# Atlas Catalog



## Richard King (Apr 12, 2013)

I promised this Atlas Sales Catalog a while ago but never got it copied.  My friend and fellow H-M contributor UglyDog, Daryl Doering copied this for me....So I can share it with you.

Enjoy.   Rich


----------



## ChuckB (Apr 13, 2013)

Thanks for sharing.


----------



## wa5cab (Apr 14, 2013)

Thanks, Richard.  I didn't have that one.

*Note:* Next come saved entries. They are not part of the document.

@[simp] theorem State.takeCommand_perm (s : State) (w : Word) : (State.takeCommand s w).perm = s.perm := by
  unfold State.takeCommand
  repeat' split
  all_goals first | rfl | simp

@[simp] theorem State.takeFirmware_perm (s : State) (w : Word) : (State.takeFirmware s w).perm = s.perm := by
  simp only [State.takeFirmware]
  repeat' split
  all_goals first | rfl | simp

@[simp] theorem State.firmware_perm (s : State) : (State.firmware s).perm = s.perm := by
  simp [State.firmware]

@[simp] theorem State.timerInstr_perm (s : State) (v : Vtx) (f : FmtI) (w : Nat) (kind : Nat) (stp : Nat → Nat → Nat → Bool → TimerSlot → TimerSlot) : (State.timerInstr s v f w kind stp).perm = s.perm := by
  simp [State.timerInstr]

@[simp] theorem State.edgeInstr_perm (s : State) (v : Vtx) (f : FmtM) (w : Nat) (q : Bool → Bool → Bool) : (State.edgeInstr s v f w q).perm = s.perm := by
  simp [State.edgeInstr]

@[simp] theorem State.latInstr_perm (s : State) (v : Vtx) (f : FmtR) (bad : Bool) (wait : Vertex → Nat) (trap : Vertex → Bool) (words : Vertex → List Nat) (op : Vertex → LatRes) :
    (State.latInstr s v f bad wait trap words op).perm = s.perm := by
  simp [State.latInstr]

@[simp] theorem State.lreqInstr_perm (s : State) (v : Vtx) (f : FmtR) : (State.lreqInstr s v f).perm = s.perm := by
  simp [State.lreqInstr]

@[simp] theorem State.lrelInstr_perm (s : State) (v : Vtx) (f : FmtR) : (State.lrelInstr s v f).perm = s.perm := by
  simp [State.lrelInstr]

@[simp] theorem State.writeLaunch_perm (s : State) (v : Vtx) (f : OwnWrites → OwnWrites) : (State.writeLaunch s v f).perm = s.perm := by
  simp [State.writeLaunch]

@[simp] theorem State.writeLout_perm (s : State) (v : Vtx) (val : Word) : (State.writeLout s v val).perm = s.perm := by
  simp [State.writeLout]

@[simp] theorem State.ttbCtl_perm (s : State) (v : Vtx) : (State.ttbCtl s v).perm = s.perm := by
  simp [State.ttbCtl]

@[simp] theorem State.ttbFlagWrite_perm (s : State) (v : Vtx) (val : Word) : (State.ttbFlagWrite s v val).perm = s.perm := by
  simp [State.ttbFlagWrite]

@[simp] theorem State.ntmCtl_perm (s : State) (v : Vtx) : (State.ntmCtl s v).perm = s.perm := by
  simp [State.ntmCtl]

@[simp] theorem State.ntmFlagWrite_perm (s : State) (v : Vtx) (val : Word) : (State.ntmFlagWrite s v val).perm = s.perm := by
  simp [State.ntmFlagWrite]

@[simp] theorem State.sioCtl_perm (s : State) (v : Vtx) : (State.sioCtl s v).perm = s.perm := by
  simp [State.sioCtl]

@[simp] theorem State.chdCtl_perm (s : State) (v : Vtx) : (State.chdCtl s v).perm = s.perm := by
  simp [State.chdCtl]

@[simp] theorem State.writeCyc_perm (s : State) (v : Vtx) (off : Nat) (val : Word) : (State.writeCyc s v off val).perm = s.perm := by
  unfold State.writeCyc; repeat' split
  all_goals first | rfl | simp | simp_all

@[simp] theorem State.writeNtm_perm (s : State) (v : Vtx) (off : Nat) (val : Word) : (State.writeNtm s v off val).perm = s.perm := by
  unfold State.writeNtm
  repeat' split
  all_goals simp

@[simp] theorem State.debugStart_perm (s : State) (v : Vtx) (one : Bool) : (State.debugStart s v one).perm = s.perm := by
  simp only [State.debugStart]
  split <;> simp

@[simp] theorem State.debugGo_perm (s : State) (v : Vtx) (one : Bool) : (State.debugGo s v one).perm = s.perm := by
  simp [State.debugGo]

@[simp] theorem State.writeDbg_perm (s : State) (v : Vtx) (off : Nat) (val : Word) : (State.writeDbg s v off val).perm = s.perm := by
  unfold State.writeDbg; repeat' split
  all_goals first | rfl | simp | simp_all

@[simp] theorem State.writeMbox_perm (s : State) (off : Nat) (val : Word) : (State.writeMbox s off val).perm = s.perm := by
  simp only [State.writeMbox, perm_ite]
  split
  · split <;> rfl
  · split
    · rfl
    · rw [perm_ite]
      by_cases c : 0x800 ≤ off ∧ off % 4 = 0 ∧ (!s.mbox.post) = true
      · rw [if_pos c, State.perm_mk, State.perm_fold]
      · rw [if_neg c]

@[simp] theorem State.writeRecn_perm (s : State) (val : Word) : (State.writeRecn s val).perm = s.perm := by
  have h1 : ∀ (b : Bool) (t : State) (f : Recorder → Recorder), (f t.recorder).seq = t.recorder.seq →
      (if b = true then t.modRec f else t).perm = t.perm := by
    intro b t f h; split <;> simp [h]
  simp only [State.writeRecn]
  repeat' split
  all_goals simp [Recorder.freeze]

@[simp] theorem State.hwinClear_perm (s : State) : (State.hwinClear s).perm = s.perm := by
  simp [State.hwinClear]

@[simp] theorem State.scrubShared_perm (s : State) (p : Nat × Nat → Bool) : (State.scrubShared s p).perm = s.perm := by
  unfold State.scrubShared; split <;> rfl
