-- ==== Sys2Proof/Laws/Steps.lean ====
section
/-! SUPPORT. What each command leaves of the values of Permanent.lean: one lemma per command, and for those that burn, program or count, that
they only add. -/

namespace Sys2Proof.Machine

/-- Those values after a command. -/
def permOf (o : Host.Outcome State Fault Refusal) : Option Permanent :=
  match o with
  | .next t => some t.perm
  | .fault _ => none
  | .refused _ => none

@[simp] theorem permOf_ok (s : State) : permOf (ok s) = some s.perm := rfl

@[simp] theorem permOf_ite {c : Prop} [Decidable c] (a b : Host.Outcome State Fault Refusal) :
    permOf (if c then a else b) = if c then permOf a else permOf b := by
  split <;> rfl

theorem State.chordReject_perm (s : State) (l : Link) (kind : BitVec 8) (mid : Word) (f : ChordFrame) (t : State)
    (h : s.chordReject l kind mid f = some t) : t.perm = s.perm := by
  unfold State.chordReject at h
  dsimp only at h
  repeat' split at h
  all_goals first
    | (simp only [Option.some.injEq] at h; subst h; simp; done)
    | cases h

@[simp] theorem State.countUnused_perm (s : State) (f : AnyFrame) : (s.countUnused f).perm = s.perm := by
  unfold State.countUnused; split <;> simp

@[simp] theorem State.fetchSlot_perm (s : State) (u w : Vtx) (rod slot : Nat) (l : List Nat) (busy : Tri Nat) :
    (s.fetchSlot u w rod slot l busy).perm = s.perm := by
  simp [State.fetchSlot, perm_foldl]

@[simp] theorem State.afterK3mRead_perm (s : State) (a : Nat) : (s.afterK3mRead a).perm = s.perm := by
  unfold State.afterK3mRead; repeat' split
  all_goals first | rfl | simp

/-! ### Each command -/

theorem execNop_perm (v : Vtx) (f : FmtN) (s : State) : permOf (execNop v f s) = some s.perm := by
  simp [execNop]

theorem execTrap_perm (v : Vtx) (f : FmtN) (s : State) : permOf (execTrap v f s) = some s.perm := by
  simp [execTrap]

theorem execEvt_perm (v : Vtx) (f : FmtI) (s : State) : permOf (execEvt v f s) = some s.perm := by
  simp [execEvt]

theorem execRdtcw_perm (v : Vtx) (f : FmtR) (s : State) : permOf (execRdtcw v f s) = some s.perm := by
  simp [execRdtcw]

theorem execWrtcw_perm (v : Vtx) (f : FmtR) (s : State) : permOf (execWrtcw v f s) = some s.perm := by
  simp [execWrtcw]

theorem execMov_perm (v : Vtx) (f : FmtR) (s : State) : permOf (execMov v f s) = some s.perm := by
  simp [execMov]

theorem execMovi_perm (v : Vtx) (f : FmtI) (s : State) : permOf (execMovi v f s) = some s.perm := by
  simp [execMovi]

theorem execMovis_perm (v : Vtx) (f : FmtI) (s : State) : permOf (execMovis v f s) = some s.perm := by
  simp [execMovis]

theorem execMovhi_perm (v : Vtx) (f : FmtI) (s : State) : permOf (execMovhi v f s) = some s.perm := by
  simp [execMovhi]

theorem execMovx_perm (v : Vtx) (f : FmtX) (s : State) : permOf (execMovx v f s) = some s.perm := by
  simp [execMovx]

theorem execSel_perm (v : Vtx) (f : FmtR) (s : State) : permOf (execSel v f s) = some s.perm := by
  simp [execSel]

theorem execAdds_perm (v : Vtx) (f : FmtR) (s : State) : permOf (execAdds v f s) = some s.perm := by
  simp [execAdds]

theorem execAddu_perm (v : Vtx) (f : FmtR) (s : State) : permOf (execAddu v f s) = some s.perm := by
  simp [execAddu]

theorem execSubs_perm (v : Vtx) (f : FmtR) (s : State) : permOf (execSubs v f s) = some s.perm := by
  simp [execSubs]

theorem execSubu_perm (v : Vtx) (f : FmtR) (s : State) : permOf (execSubu v f s) = some s.perm := by
  simp [execSubu]

theorem execMuls_perm (v : Vtx) (f : FmtR) (s : State) : permOf (execMuls v f s) = some s.perm := by
  simp [execMuls]

theorem execMulu_perm (v : Vtx) (f : FmtR) (s : State) : permOf (execMulu v f s) = some s.perm := by
  simp [execMulu]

On a related subject, I recently acquired Catalog No. 15.  The rear cover is missing and unless the front cover (which is loose) was counted as pages 1 and 2 (which it might have been), it is missing pages 1 and 2, and 39 and 40.  There is no date on the pages I have.  It was probably on the inside of the back cover.  Anyone here have this catalog with back cover?


----------



## Sundossa12 (Aug 18, 2013)

Richard King said:


> I promised this Atlas Sales Catalog a while ago but never got it copied.  My friend and fellow H-M contributor UglyDog, Daryl Doering copied this for me....So I can share it with you.
> 
> Enjoy.   Rich



This is a big help, gives me a great idea of the different things that were available.


----------



## wa5cab (Aug 18, 2013)

Richard,

Thanks.

Robert D.


----------



## shoeboxpaul (Aug 18, 2013)

Richard,
Just a suggestion. My equipment is all second hand and rarely do I get a manual or sales catalog with it. I use Vintage Machinery to download the manuals/catalogs I need. Maybe you could upload it on their site making it available to more people. There site address is:  
http://vintagemachinery.org/home.aspx
I have never uploaded any information to the site so I can offer no assistance nor do I know if it is a hassle. Vintage Machinery has been invaluable for me. 
I have also made use of this next site to find manuals for my Craftsman Radial Arm Saw.
http://www.manualslib.com/
Between the two, I have been able to find what I have needed. 
Paul


----------